• ASSIGNMENT: From the data underneath, reproduce exactly the stretch that begins at the line with "(h : configureRun" and ends after the line with "exact .configures _".

Stored items:
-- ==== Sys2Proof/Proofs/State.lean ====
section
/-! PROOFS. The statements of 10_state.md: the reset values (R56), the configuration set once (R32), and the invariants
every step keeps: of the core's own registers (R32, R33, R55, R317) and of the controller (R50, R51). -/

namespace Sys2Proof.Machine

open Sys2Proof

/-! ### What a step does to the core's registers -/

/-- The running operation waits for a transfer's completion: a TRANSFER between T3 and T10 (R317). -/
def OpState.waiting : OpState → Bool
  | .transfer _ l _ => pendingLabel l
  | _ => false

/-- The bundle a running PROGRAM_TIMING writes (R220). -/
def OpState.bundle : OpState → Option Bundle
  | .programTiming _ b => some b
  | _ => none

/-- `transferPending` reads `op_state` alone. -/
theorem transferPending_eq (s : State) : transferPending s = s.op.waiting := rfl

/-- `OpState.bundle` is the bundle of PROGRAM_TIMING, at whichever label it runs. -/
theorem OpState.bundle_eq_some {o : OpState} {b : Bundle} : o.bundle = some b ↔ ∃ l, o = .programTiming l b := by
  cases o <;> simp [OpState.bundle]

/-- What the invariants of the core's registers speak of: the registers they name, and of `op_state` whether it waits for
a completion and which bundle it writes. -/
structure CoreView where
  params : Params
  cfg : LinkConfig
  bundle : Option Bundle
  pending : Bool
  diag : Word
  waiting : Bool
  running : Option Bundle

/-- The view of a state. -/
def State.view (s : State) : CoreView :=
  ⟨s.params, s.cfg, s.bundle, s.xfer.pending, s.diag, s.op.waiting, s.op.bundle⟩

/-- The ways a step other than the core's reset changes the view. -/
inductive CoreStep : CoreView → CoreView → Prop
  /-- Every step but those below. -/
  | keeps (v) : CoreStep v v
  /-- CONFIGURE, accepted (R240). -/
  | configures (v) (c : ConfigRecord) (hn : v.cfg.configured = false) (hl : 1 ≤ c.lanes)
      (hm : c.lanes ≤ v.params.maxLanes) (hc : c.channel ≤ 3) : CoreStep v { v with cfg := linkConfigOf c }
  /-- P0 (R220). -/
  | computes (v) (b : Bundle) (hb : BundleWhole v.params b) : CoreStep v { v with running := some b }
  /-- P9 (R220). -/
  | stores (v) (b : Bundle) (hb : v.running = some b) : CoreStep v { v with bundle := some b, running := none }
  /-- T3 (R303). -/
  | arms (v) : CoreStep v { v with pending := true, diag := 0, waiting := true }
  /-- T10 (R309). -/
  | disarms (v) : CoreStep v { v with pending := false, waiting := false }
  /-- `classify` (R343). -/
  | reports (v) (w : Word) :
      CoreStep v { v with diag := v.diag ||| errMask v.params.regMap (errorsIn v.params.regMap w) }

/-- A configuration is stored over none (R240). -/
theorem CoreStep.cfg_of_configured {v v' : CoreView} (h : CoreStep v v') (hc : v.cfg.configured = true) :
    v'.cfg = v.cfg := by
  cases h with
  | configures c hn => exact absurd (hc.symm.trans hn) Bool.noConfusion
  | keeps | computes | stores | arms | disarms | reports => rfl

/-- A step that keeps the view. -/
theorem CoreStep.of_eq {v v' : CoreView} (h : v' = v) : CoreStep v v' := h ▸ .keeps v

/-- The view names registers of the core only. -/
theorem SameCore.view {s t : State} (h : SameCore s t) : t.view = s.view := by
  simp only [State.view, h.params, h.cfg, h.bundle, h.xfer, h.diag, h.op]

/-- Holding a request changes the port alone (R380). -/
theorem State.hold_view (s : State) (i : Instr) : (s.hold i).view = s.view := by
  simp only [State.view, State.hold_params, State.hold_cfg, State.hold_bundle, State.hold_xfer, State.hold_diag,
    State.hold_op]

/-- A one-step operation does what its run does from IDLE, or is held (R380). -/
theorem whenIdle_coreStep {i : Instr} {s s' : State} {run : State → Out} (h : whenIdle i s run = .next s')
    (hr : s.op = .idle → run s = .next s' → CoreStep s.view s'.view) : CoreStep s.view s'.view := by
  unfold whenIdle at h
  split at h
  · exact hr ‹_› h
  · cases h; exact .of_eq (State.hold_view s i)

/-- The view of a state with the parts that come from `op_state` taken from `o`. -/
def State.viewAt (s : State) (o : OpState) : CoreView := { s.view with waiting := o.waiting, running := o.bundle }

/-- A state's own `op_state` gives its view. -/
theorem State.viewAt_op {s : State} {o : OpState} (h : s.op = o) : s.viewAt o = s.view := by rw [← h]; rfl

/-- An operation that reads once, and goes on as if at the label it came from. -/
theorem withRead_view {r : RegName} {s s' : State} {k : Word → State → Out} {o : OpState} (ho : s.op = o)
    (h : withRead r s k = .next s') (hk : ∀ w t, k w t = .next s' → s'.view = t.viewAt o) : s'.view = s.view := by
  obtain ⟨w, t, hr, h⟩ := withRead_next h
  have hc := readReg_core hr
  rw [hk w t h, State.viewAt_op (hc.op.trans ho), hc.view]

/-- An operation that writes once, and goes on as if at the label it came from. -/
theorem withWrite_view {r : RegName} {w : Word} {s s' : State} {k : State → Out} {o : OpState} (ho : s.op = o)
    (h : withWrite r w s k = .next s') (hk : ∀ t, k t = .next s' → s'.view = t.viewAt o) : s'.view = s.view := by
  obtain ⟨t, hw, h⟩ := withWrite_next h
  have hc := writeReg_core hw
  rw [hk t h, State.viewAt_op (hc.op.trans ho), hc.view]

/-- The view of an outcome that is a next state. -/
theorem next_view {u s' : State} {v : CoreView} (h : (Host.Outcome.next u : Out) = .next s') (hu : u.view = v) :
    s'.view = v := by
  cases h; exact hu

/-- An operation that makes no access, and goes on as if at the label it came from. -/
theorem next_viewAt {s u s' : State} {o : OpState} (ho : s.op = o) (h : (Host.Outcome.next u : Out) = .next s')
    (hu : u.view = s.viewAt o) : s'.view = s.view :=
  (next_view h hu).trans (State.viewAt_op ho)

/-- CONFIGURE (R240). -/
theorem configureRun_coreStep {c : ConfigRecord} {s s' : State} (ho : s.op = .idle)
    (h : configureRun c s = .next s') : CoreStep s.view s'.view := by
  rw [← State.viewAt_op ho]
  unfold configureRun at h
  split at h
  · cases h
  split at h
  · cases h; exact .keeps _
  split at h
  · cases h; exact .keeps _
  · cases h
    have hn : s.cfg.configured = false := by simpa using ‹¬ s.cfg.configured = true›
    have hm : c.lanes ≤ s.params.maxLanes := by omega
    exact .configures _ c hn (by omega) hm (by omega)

---

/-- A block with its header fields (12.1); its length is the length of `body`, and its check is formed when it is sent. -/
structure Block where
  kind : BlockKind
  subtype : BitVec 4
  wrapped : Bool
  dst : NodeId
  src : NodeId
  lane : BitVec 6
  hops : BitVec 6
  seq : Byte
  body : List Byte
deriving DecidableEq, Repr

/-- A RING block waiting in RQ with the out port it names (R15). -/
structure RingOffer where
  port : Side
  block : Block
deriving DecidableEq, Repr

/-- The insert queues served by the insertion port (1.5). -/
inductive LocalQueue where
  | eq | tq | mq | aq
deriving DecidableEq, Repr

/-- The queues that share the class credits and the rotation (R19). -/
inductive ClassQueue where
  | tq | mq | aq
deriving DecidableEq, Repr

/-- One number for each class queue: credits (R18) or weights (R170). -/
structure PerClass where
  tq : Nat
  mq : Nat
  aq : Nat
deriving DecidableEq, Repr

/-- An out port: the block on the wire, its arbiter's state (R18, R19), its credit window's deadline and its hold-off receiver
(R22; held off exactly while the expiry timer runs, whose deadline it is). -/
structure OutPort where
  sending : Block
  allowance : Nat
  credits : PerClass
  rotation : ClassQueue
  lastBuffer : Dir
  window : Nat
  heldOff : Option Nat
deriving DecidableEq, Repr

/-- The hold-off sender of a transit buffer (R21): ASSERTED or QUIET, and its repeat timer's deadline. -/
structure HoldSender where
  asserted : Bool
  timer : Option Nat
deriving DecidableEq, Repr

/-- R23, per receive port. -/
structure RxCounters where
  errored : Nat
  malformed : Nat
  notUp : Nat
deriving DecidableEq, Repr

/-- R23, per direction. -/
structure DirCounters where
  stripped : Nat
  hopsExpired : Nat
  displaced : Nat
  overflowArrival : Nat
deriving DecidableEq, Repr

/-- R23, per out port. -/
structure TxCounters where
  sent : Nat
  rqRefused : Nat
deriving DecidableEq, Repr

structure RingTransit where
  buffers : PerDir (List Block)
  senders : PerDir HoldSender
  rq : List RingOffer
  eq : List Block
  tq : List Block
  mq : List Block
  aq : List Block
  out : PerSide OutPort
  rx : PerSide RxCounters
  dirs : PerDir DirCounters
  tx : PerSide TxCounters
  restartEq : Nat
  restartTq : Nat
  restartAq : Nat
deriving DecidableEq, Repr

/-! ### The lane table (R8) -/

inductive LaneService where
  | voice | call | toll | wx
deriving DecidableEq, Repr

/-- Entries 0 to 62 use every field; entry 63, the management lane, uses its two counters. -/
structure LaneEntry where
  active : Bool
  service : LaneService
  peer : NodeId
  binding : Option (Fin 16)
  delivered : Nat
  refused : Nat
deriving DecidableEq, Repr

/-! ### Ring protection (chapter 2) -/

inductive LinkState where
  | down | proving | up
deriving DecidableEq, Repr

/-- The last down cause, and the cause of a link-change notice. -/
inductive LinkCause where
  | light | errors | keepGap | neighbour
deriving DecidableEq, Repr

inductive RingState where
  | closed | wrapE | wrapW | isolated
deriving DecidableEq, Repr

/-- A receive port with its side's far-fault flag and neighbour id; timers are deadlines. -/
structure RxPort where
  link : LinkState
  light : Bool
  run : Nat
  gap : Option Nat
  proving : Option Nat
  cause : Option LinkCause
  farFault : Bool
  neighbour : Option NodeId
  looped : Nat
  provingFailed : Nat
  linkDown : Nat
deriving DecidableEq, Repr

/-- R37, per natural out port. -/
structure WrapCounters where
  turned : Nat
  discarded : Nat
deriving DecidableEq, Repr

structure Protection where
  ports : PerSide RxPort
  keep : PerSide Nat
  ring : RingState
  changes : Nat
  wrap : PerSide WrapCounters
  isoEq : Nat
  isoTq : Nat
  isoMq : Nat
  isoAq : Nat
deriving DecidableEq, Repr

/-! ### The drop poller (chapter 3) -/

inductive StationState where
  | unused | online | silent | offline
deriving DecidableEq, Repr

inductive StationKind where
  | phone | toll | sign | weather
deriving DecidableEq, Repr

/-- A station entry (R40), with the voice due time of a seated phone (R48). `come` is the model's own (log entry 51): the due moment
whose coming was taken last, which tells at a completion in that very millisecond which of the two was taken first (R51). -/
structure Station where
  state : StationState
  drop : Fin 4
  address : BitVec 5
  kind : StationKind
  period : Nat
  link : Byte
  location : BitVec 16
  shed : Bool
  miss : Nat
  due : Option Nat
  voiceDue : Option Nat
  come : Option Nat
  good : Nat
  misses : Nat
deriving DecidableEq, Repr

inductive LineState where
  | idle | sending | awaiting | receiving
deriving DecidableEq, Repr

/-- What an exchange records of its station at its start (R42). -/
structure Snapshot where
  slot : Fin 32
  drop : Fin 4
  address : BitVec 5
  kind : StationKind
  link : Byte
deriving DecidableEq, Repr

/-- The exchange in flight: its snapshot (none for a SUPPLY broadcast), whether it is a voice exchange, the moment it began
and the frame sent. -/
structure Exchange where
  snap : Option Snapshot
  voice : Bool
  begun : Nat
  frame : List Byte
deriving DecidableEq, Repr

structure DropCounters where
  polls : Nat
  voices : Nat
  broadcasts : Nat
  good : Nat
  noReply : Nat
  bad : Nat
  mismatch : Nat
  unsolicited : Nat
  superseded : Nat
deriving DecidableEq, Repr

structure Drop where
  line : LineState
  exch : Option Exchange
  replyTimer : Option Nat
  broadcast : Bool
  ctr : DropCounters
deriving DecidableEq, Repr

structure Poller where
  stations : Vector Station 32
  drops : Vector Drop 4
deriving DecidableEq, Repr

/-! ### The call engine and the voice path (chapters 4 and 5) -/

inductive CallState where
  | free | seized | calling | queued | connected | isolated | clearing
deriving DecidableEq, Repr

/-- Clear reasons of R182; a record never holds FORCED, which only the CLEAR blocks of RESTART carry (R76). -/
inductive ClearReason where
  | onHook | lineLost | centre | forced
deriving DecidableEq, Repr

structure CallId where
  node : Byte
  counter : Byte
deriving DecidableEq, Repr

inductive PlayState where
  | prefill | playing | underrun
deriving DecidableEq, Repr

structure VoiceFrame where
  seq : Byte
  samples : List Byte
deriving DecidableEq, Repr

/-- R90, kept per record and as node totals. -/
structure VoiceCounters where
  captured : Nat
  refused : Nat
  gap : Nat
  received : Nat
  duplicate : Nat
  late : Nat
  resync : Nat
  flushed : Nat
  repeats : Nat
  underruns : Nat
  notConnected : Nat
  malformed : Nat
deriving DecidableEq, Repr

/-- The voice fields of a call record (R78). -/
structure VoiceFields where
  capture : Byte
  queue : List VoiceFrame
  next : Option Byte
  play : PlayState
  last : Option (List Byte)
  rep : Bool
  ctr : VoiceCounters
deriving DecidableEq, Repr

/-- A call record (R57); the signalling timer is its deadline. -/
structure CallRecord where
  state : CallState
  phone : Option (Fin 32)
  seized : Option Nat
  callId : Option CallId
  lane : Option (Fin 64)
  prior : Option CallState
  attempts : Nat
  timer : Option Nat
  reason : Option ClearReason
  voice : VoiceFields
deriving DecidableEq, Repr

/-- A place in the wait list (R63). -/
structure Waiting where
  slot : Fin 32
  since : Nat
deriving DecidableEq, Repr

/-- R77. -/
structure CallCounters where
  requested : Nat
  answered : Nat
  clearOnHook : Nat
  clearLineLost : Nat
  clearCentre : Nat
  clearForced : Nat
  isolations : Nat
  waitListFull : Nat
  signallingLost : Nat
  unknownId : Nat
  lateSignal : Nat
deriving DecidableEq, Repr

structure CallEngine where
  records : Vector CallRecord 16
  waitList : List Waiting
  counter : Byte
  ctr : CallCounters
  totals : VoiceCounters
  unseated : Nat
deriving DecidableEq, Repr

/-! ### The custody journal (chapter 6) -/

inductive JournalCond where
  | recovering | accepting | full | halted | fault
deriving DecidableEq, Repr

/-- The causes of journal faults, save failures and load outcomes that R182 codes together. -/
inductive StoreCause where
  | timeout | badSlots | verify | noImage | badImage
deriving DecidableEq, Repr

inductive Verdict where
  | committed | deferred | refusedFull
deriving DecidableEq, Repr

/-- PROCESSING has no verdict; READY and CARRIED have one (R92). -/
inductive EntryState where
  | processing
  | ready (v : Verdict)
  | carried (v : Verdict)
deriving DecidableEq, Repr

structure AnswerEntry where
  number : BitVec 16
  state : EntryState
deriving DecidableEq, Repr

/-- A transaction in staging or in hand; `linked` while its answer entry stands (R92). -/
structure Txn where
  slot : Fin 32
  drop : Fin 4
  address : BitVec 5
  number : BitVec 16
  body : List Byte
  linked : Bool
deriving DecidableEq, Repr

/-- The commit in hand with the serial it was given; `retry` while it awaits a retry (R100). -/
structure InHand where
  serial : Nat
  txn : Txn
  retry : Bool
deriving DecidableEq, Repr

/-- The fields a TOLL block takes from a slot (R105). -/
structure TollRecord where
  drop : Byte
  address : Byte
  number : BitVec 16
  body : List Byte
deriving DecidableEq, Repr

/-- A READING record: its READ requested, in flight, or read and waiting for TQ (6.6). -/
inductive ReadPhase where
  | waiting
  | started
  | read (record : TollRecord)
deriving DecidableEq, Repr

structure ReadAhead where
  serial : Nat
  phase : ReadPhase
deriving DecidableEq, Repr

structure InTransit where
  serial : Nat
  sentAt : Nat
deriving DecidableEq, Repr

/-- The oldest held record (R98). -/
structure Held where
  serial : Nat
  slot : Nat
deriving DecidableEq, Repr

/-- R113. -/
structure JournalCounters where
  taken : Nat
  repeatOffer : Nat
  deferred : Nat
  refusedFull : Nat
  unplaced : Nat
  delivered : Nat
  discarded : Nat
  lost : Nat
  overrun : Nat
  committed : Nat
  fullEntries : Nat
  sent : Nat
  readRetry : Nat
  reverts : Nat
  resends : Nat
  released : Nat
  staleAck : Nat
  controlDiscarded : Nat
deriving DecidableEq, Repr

• ANSWER BOX:
    (h : configureRun c s = .next s') : CoreStep s.view s'.view := by
  rw [← State.viewAt_op ho]
  unfold configureRun at h
  split at h
  · cases h
  split at h
  · cases h; exact .keeps _
  split at h
  · cases h; exact .keeps _
  · cases h
    have hn : s.cfg.configured = false := by simpa using ‹¬ s.cfg.configured = true›
    have hm : c.lanes ≤ s.params.maxLanes := by omega
    exact .configures _ c hn (by omega) hm (by omega)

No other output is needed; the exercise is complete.